#### EXERCISE GOAL
Looking at the listing below, retype exactly the lines starting at the one containing "(c.inBank1 = false → i.ctl / 256 = 3 ∨" and ending at the one containing "Completes c s", both included, and nothing else.
--- DATASET CONTENT Enclosed Below ---
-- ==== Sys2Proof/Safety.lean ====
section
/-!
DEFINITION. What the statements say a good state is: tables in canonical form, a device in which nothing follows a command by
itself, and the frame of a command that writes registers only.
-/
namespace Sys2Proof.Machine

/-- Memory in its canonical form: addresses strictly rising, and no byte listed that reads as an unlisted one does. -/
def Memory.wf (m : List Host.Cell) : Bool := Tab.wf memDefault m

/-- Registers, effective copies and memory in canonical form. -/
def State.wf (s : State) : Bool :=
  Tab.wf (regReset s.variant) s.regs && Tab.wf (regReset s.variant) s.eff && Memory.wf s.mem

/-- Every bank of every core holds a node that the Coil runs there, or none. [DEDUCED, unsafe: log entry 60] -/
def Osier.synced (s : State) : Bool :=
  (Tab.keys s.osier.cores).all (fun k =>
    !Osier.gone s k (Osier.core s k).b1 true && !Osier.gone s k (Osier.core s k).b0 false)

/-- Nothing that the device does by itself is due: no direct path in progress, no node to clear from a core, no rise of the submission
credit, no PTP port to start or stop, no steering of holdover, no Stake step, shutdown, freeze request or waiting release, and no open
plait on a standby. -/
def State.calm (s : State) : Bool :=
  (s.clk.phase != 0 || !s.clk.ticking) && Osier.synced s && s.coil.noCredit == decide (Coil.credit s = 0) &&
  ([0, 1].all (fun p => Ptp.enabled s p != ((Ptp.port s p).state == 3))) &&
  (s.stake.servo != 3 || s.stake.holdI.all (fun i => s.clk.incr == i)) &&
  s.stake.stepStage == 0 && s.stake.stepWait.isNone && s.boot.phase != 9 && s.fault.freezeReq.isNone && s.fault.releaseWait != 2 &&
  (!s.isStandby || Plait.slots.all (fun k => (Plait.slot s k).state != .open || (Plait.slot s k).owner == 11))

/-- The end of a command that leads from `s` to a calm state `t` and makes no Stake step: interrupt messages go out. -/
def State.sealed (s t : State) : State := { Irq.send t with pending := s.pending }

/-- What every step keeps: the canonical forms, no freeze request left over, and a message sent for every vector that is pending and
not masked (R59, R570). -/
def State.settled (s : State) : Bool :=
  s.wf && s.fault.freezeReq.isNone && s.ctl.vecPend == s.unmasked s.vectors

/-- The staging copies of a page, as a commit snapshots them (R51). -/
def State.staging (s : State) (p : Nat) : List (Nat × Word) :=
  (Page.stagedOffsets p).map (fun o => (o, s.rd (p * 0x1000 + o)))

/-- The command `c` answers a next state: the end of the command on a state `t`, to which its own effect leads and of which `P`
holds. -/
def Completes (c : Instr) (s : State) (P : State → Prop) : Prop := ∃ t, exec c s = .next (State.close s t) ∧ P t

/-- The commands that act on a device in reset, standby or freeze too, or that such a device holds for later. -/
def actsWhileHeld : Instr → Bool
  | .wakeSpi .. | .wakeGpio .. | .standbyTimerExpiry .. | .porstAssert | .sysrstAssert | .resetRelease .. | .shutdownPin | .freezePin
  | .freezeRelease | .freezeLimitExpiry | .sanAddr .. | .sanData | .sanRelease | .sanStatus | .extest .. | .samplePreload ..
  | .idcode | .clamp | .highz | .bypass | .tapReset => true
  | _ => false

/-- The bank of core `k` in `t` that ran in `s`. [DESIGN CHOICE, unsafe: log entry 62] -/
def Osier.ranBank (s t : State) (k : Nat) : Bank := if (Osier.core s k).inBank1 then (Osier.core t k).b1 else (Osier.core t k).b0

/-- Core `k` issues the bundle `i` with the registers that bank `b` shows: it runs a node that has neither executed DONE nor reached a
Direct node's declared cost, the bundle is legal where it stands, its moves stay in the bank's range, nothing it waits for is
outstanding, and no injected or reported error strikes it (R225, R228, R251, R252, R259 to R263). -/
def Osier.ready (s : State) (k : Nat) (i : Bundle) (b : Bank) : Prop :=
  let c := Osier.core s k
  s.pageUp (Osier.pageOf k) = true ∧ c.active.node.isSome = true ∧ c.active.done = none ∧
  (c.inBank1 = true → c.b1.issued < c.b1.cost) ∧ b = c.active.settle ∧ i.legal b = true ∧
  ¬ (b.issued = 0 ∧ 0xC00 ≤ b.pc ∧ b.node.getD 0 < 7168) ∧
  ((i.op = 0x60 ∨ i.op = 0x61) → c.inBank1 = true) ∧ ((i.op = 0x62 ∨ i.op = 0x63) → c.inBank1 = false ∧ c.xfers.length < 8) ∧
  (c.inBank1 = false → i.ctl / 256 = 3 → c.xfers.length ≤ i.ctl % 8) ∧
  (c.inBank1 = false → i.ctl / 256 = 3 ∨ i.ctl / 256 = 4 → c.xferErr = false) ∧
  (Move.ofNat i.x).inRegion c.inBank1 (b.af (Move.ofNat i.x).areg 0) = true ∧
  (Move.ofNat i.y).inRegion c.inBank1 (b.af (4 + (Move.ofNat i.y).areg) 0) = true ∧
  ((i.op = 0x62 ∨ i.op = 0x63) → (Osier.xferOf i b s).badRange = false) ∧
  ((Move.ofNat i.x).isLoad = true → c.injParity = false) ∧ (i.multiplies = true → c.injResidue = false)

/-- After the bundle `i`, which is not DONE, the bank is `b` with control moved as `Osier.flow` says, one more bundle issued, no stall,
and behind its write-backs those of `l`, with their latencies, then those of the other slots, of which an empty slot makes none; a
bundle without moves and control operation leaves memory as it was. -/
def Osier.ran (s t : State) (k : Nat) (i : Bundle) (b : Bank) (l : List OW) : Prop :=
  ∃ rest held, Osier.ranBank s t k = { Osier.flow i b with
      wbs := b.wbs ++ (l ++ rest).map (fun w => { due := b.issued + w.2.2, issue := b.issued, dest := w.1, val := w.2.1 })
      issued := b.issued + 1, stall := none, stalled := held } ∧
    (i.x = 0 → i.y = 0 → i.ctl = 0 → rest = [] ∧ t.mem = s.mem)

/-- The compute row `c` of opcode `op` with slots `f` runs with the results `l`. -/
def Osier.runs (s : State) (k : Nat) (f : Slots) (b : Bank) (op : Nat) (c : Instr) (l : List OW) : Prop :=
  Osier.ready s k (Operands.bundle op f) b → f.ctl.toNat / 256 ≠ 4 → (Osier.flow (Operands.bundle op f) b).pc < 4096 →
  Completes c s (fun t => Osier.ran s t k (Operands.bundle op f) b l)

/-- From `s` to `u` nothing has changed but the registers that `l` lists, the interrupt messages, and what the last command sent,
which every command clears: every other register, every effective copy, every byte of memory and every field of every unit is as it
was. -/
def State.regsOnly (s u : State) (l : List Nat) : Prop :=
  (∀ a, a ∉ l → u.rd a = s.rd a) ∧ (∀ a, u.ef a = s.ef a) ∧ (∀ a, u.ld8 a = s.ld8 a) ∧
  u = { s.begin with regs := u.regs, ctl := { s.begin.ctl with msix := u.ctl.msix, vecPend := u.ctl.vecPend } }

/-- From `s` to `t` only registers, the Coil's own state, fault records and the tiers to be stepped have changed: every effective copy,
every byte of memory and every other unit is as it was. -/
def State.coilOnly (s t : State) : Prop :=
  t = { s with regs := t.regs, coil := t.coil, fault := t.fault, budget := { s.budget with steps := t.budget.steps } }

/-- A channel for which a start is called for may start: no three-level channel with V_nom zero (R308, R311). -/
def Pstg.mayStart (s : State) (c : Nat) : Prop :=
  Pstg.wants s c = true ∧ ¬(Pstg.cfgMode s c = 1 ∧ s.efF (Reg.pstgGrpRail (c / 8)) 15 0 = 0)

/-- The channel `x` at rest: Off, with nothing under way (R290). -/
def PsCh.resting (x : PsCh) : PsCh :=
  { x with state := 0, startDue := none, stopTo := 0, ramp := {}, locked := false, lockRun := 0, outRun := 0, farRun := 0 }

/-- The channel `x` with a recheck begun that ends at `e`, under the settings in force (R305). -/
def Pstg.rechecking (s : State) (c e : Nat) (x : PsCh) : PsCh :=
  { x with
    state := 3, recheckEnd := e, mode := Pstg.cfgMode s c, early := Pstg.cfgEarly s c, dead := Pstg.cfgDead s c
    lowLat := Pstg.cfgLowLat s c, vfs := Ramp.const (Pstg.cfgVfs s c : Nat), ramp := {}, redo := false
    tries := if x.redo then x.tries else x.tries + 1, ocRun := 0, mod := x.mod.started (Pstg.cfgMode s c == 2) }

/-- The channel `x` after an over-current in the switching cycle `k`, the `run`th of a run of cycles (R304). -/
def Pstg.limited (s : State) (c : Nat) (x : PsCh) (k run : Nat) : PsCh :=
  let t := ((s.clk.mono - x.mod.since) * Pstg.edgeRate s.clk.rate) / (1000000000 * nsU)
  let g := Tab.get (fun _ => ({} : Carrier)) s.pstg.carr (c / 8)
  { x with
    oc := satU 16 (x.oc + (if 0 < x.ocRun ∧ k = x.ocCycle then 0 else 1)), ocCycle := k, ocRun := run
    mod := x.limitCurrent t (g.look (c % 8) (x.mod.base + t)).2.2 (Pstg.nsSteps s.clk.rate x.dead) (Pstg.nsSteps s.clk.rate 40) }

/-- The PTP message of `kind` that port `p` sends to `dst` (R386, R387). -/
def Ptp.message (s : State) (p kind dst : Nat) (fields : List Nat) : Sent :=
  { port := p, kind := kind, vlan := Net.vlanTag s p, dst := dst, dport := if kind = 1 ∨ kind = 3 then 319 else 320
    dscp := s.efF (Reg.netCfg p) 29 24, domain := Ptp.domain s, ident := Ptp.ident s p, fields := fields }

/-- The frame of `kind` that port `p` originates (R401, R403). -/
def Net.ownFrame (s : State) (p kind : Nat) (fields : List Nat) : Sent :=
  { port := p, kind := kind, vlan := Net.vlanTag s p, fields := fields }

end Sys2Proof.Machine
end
--- End of Enclosed DATASET CONTENT ---
#### ANSWER TO THIS TASK
  (c.inBank1 = false → i.ctl / 256 = 3 ∨ i.ctl / 256 = 4 → c.xferErr = false) ∧
  (Move.ofNat i.x).inRegion c.inBank1 (b.af (Move.ofNat i.x).areg 0) = true ∧
  (Move.ofNat i.y).inRegion c.inBank1 (b.af (4 + (Move.ofNat i.y).areg) 0) = true ∧
  ((i.op = 0x62 ∨ i.op = 0x63) → (Osier.xferOf i b s).badRange = false) ∧
  ((Move.ofNat i.x).isLoad = true → c.injParity = false) ∧ (i.multiplies = true → c.injResidue = false)

/-- After the bundle `i`, which is not DONE, the bank is `b` with control moved as `Osier.flow` says, one more bundle issued, no stall,
and behind its write-backs those of `l`, with their latencies, then those of the other slots, of which an empty slot makes none; a
bundle without moves and control operation leaves memory as it was. -/
def Osier.ran (s t : State) (k : Nat) (i : Bundle) (b : Bank) (l : List OW) : Prop :=
  ∃ rest held, Osier.ranBank s t k = { Osier.flow i b with
      wbs := b.wbs ++ (l ++ rest).map (fun w => { due := b.issued + w.2.2, issue := b.issued, dest := w.1, val := w.2.1 })
      issued := b.issued + 1, stall := none, stalled := held } ∧
    (i.x = 0 → i.y = 0 → i.ctl = 0 → rest = [] ∧ t.mem = s.mem)

/-- The compute row `c` of opcode `op` with slots `f` runs with the results `l`. -/
def Osier.runs (s : State) (k : Nat) (f : Slots) (b : Bank) (op : Nat) (c : Instr) (l : List OW) : Prop :=
  Osier.ready s k (Operands.bundle op f) b → f.ctl.toNat / 256 ≠ 4 → (Osier.flow (Operands.bundle op f) b).pc < 4096 →
  Completes c s (fun t => Osier.ran s t k (Operands.bundle op f) b l)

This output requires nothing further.